=== REQUIRED ACTION ===
Among the entries below, find each line with "slot" and show it.

[Saved data entries]
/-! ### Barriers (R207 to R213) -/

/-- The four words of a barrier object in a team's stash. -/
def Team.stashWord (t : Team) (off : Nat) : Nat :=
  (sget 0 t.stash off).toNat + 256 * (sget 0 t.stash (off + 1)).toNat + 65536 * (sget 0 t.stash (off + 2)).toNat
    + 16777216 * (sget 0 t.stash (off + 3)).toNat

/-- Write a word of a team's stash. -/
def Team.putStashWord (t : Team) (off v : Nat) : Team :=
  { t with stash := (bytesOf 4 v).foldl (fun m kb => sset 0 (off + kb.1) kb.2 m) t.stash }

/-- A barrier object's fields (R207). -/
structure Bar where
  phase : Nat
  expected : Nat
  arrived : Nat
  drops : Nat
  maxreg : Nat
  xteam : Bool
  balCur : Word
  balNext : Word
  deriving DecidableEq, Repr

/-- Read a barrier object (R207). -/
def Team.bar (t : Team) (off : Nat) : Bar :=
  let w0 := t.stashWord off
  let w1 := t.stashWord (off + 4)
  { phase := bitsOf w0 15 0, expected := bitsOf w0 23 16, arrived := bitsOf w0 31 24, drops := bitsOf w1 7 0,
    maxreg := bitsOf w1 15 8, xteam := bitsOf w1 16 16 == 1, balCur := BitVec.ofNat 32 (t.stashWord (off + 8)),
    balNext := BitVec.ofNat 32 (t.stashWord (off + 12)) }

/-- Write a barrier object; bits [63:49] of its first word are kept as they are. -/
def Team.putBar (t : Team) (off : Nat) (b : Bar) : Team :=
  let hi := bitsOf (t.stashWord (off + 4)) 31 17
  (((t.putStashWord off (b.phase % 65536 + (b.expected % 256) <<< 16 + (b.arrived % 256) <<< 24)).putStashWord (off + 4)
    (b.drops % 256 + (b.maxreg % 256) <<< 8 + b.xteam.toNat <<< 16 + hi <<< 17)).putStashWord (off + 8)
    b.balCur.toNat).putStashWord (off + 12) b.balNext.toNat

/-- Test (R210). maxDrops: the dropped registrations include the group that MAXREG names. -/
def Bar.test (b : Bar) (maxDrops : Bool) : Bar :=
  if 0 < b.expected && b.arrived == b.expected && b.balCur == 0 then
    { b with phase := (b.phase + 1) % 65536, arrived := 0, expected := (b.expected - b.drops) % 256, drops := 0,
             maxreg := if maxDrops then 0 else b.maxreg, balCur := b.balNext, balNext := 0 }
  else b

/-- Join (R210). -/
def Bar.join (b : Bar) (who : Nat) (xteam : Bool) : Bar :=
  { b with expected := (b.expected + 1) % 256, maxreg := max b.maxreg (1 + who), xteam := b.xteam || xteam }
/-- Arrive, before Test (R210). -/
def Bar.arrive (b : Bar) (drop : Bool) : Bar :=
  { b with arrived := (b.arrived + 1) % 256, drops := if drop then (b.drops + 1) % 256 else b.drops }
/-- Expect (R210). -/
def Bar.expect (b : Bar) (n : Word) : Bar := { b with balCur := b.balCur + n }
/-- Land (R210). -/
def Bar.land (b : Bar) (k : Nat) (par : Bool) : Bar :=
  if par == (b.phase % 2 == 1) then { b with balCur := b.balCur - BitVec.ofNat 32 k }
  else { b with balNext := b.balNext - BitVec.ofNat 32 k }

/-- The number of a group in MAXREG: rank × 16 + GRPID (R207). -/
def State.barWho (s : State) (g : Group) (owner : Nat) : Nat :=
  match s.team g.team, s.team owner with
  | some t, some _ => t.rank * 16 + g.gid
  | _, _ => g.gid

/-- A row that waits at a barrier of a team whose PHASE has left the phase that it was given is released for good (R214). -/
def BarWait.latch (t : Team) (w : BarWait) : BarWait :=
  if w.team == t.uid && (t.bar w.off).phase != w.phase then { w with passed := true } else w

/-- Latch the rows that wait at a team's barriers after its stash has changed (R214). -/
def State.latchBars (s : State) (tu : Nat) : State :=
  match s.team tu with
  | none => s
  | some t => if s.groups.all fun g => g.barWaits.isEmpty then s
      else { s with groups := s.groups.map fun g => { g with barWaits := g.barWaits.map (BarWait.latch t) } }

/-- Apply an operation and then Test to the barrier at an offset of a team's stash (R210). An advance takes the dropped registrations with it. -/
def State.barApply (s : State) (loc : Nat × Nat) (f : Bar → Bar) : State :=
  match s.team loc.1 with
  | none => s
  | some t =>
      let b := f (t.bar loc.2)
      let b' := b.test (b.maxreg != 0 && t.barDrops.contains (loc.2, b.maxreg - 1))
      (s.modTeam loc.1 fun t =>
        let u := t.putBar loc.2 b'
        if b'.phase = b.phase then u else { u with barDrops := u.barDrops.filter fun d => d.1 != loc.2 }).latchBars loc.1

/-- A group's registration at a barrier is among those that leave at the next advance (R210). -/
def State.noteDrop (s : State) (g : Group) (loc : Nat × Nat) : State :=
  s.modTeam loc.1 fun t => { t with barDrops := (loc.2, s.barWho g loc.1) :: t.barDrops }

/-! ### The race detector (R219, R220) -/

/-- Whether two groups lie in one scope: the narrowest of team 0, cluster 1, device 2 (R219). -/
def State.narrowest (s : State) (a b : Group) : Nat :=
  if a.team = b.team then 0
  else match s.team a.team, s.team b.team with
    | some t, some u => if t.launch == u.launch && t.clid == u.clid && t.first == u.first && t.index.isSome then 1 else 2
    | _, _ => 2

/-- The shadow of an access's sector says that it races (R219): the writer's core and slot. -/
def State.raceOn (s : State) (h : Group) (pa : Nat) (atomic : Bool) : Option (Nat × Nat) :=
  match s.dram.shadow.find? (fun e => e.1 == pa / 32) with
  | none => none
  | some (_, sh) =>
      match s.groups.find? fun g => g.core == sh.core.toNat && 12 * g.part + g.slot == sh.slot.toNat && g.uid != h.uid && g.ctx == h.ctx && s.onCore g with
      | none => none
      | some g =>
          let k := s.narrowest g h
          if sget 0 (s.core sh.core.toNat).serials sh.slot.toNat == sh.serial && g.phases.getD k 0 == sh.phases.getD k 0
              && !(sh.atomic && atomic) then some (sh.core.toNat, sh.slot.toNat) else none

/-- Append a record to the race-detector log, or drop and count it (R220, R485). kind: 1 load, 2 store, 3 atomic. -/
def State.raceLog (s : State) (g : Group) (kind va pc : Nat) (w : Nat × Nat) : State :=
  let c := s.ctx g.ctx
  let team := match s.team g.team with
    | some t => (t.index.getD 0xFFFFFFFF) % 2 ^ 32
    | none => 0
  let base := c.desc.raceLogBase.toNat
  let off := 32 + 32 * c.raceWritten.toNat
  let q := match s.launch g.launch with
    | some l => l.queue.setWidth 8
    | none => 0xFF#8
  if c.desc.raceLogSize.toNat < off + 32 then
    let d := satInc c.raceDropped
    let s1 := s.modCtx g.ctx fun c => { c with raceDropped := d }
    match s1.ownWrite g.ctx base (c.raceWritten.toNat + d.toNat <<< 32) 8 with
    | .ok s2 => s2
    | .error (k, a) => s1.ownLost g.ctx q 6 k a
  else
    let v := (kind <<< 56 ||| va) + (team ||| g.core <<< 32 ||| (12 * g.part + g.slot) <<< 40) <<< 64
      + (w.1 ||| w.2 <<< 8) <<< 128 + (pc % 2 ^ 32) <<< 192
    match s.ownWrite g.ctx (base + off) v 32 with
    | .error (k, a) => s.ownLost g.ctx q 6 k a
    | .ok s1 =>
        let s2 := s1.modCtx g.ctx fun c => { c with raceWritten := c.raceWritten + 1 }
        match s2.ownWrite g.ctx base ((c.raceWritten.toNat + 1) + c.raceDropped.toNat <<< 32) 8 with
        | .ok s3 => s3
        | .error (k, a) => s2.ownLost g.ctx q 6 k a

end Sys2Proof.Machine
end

=== RESULT FOR THIS EXERCISE ===
/-- The shadow of an access's sector says that it races (R219): the writer's core and slot. -/
      match s.groups.find? fun g => g.core == sh.core.toNat && 12 * g.part + g.slot == sh.slot.toNat && g.uid != h.uid && g.ctx == h.ctx && s.onCore g with
          if sget 0 (s.core sh.core.toNat).serials sh.slot.toNat == sh.serial && g.phases.getD k 0 == sh.phases.getD k 0
              && !(sh.atomic && atomic) then some (sh.core.toNat, sh.slot.toNat) else none
    let v := (kind <<< 56 ||| va) + (team ||| g.core <<< 32 ||| (12 * g.part + g.slot) <<< 40) <<< 64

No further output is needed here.